**EXTRACTED INFORMATION:**
#####

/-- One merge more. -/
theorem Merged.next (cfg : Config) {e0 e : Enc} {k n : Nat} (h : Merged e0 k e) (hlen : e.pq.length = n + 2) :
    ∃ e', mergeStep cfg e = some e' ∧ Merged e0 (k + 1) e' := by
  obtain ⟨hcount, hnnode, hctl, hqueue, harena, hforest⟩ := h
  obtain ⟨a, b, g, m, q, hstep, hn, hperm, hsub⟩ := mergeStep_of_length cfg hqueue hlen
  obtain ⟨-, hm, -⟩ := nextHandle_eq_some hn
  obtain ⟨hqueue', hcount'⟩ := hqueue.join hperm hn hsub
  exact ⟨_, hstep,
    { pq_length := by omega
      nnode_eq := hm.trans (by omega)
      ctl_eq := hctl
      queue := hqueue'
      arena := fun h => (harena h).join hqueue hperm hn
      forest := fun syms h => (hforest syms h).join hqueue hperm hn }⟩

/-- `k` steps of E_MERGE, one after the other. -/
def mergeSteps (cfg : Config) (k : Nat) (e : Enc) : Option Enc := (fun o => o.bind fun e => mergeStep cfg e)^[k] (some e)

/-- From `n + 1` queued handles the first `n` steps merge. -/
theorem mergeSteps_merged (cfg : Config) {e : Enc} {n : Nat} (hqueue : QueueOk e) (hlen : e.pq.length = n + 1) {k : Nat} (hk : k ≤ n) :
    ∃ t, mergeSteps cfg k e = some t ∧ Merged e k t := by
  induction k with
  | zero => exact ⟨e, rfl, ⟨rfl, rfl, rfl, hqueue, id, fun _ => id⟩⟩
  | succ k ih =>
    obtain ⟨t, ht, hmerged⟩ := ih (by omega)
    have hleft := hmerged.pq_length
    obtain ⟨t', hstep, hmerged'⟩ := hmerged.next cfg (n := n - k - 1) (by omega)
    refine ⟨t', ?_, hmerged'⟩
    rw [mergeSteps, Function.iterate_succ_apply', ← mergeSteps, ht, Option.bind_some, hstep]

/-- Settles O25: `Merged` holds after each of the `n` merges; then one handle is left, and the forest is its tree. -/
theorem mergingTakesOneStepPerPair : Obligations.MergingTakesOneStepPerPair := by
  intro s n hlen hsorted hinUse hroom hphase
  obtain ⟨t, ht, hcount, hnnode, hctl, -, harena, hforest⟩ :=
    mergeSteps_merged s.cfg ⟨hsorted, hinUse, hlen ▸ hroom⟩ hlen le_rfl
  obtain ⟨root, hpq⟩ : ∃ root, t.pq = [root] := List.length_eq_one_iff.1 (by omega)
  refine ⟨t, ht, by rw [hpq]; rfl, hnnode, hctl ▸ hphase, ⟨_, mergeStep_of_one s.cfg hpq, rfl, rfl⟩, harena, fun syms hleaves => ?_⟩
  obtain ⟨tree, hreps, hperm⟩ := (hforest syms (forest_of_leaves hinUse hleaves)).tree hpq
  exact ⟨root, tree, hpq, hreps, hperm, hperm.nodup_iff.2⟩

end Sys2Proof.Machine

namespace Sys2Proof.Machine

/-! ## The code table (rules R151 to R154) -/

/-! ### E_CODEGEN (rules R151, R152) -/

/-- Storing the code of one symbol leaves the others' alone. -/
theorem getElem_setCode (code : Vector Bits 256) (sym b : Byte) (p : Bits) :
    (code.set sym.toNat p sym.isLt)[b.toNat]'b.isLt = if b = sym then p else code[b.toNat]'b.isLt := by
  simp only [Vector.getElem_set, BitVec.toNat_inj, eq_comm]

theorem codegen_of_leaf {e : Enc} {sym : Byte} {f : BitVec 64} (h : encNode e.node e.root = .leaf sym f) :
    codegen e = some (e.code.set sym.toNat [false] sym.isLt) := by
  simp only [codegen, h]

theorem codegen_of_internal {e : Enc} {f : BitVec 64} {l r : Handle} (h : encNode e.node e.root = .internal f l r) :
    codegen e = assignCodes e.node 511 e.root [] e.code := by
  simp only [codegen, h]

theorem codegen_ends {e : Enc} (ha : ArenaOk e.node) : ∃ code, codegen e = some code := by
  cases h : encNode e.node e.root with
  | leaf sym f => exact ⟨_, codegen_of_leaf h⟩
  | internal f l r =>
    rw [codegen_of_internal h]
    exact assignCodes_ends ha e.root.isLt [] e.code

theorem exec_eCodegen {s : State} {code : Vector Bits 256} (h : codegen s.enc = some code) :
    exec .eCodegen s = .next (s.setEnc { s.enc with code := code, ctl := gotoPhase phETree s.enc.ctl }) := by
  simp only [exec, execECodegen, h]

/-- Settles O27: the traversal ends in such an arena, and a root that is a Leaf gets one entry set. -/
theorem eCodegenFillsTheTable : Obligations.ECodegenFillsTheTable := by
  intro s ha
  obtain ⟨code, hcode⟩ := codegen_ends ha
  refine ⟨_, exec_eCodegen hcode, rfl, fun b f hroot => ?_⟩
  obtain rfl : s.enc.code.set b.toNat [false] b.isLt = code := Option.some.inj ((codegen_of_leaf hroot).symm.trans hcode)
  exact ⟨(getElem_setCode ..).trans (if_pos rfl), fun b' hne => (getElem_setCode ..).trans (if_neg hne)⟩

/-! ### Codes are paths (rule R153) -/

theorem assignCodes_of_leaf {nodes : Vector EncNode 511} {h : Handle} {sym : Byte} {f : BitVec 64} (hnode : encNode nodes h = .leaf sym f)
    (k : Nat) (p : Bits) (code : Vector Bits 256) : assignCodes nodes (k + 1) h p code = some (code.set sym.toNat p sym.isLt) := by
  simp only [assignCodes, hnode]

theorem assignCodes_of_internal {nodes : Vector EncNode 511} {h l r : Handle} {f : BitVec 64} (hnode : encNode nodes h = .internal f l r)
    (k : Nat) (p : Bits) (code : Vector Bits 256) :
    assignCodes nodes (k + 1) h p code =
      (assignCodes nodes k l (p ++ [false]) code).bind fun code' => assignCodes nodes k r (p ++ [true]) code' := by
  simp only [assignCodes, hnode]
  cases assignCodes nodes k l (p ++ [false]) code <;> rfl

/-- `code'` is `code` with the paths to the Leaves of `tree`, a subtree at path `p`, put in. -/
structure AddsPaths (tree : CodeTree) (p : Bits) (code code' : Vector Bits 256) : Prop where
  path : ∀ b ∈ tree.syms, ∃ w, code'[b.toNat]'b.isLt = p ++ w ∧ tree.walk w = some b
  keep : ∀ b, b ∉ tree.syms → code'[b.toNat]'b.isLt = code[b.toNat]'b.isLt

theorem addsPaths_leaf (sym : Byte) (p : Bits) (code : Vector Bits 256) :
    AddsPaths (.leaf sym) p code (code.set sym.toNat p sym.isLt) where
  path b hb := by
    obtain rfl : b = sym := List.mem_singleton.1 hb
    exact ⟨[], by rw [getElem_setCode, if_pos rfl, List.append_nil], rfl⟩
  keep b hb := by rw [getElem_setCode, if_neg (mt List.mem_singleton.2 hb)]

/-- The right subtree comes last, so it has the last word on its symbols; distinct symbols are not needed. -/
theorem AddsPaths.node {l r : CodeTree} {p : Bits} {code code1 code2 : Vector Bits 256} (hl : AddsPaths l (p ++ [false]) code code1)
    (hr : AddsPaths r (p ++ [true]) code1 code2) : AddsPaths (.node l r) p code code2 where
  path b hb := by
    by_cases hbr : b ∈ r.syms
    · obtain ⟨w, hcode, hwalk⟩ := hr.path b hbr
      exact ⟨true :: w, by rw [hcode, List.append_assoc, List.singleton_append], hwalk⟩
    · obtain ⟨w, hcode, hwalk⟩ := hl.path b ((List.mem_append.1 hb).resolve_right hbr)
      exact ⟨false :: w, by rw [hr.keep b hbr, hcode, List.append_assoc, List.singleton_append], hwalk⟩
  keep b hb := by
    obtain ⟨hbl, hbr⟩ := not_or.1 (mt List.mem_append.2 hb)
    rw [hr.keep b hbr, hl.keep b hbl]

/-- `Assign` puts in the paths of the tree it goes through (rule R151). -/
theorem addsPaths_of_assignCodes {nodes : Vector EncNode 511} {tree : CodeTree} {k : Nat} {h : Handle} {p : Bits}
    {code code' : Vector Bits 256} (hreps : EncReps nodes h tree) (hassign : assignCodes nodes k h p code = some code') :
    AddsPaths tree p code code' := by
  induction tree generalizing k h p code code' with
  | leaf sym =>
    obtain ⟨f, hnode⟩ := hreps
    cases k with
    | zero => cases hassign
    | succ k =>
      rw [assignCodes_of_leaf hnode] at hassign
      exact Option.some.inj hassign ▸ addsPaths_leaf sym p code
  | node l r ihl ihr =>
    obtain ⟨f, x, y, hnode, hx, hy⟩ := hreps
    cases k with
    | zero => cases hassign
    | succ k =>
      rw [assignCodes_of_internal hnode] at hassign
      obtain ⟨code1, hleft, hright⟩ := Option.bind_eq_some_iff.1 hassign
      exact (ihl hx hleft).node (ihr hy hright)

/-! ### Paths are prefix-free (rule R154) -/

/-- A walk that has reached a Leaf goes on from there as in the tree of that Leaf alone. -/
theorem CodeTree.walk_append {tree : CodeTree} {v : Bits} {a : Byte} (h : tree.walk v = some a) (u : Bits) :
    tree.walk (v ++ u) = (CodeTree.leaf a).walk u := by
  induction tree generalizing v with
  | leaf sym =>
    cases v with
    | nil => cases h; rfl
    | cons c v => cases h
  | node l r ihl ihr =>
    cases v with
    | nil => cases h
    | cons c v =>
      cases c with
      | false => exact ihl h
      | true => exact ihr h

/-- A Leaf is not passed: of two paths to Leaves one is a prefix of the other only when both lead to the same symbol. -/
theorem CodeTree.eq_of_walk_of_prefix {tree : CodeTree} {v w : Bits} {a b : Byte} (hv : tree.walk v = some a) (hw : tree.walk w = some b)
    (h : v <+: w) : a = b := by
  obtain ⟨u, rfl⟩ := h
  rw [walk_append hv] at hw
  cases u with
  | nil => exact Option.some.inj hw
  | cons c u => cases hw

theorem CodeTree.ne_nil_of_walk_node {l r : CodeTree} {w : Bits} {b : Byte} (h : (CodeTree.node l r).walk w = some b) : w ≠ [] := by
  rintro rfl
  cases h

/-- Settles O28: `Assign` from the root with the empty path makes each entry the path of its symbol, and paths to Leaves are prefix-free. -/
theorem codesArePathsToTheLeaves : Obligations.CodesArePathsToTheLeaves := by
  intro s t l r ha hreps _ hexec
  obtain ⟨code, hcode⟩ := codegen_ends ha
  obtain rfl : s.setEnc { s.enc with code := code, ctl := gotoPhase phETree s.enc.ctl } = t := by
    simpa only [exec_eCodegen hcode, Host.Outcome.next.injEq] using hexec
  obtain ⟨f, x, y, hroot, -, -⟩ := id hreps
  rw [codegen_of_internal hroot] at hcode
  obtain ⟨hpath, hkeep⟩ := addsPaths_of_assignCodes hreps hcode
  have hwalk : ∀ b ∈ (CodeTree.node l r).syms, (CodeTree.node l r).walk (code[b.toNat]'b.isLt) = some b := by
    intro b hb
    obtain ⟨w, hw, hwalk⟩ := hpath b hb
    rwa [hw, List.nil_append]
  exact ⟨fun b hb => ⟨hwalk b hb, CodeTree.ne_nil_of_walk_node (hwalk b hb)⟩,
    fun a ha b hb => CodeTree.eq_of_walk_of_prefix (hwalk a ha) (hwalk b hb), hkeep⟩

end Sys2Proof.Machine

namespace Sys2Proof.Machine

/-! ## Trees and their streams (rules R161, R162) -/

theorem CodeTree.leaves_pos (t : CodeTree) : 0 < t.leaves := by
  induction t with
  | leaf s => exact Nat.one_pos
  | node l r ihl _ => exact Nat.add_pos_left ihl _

#####

**WORK REQUEST:**
Which of the lines above carry the string "gotoPhase"? Pick them out and copy them.

**SOLUTION:**
    exec .eCodegen s = .next (s.setEnc { s.enc with code := code, ctl := gotoPhase phETree s.enc.ctl }) := by
  obtain rfl : s.setEnc { s.enc with code := code, ctl := gotoPhase phETree s.enc.ctl } = t := by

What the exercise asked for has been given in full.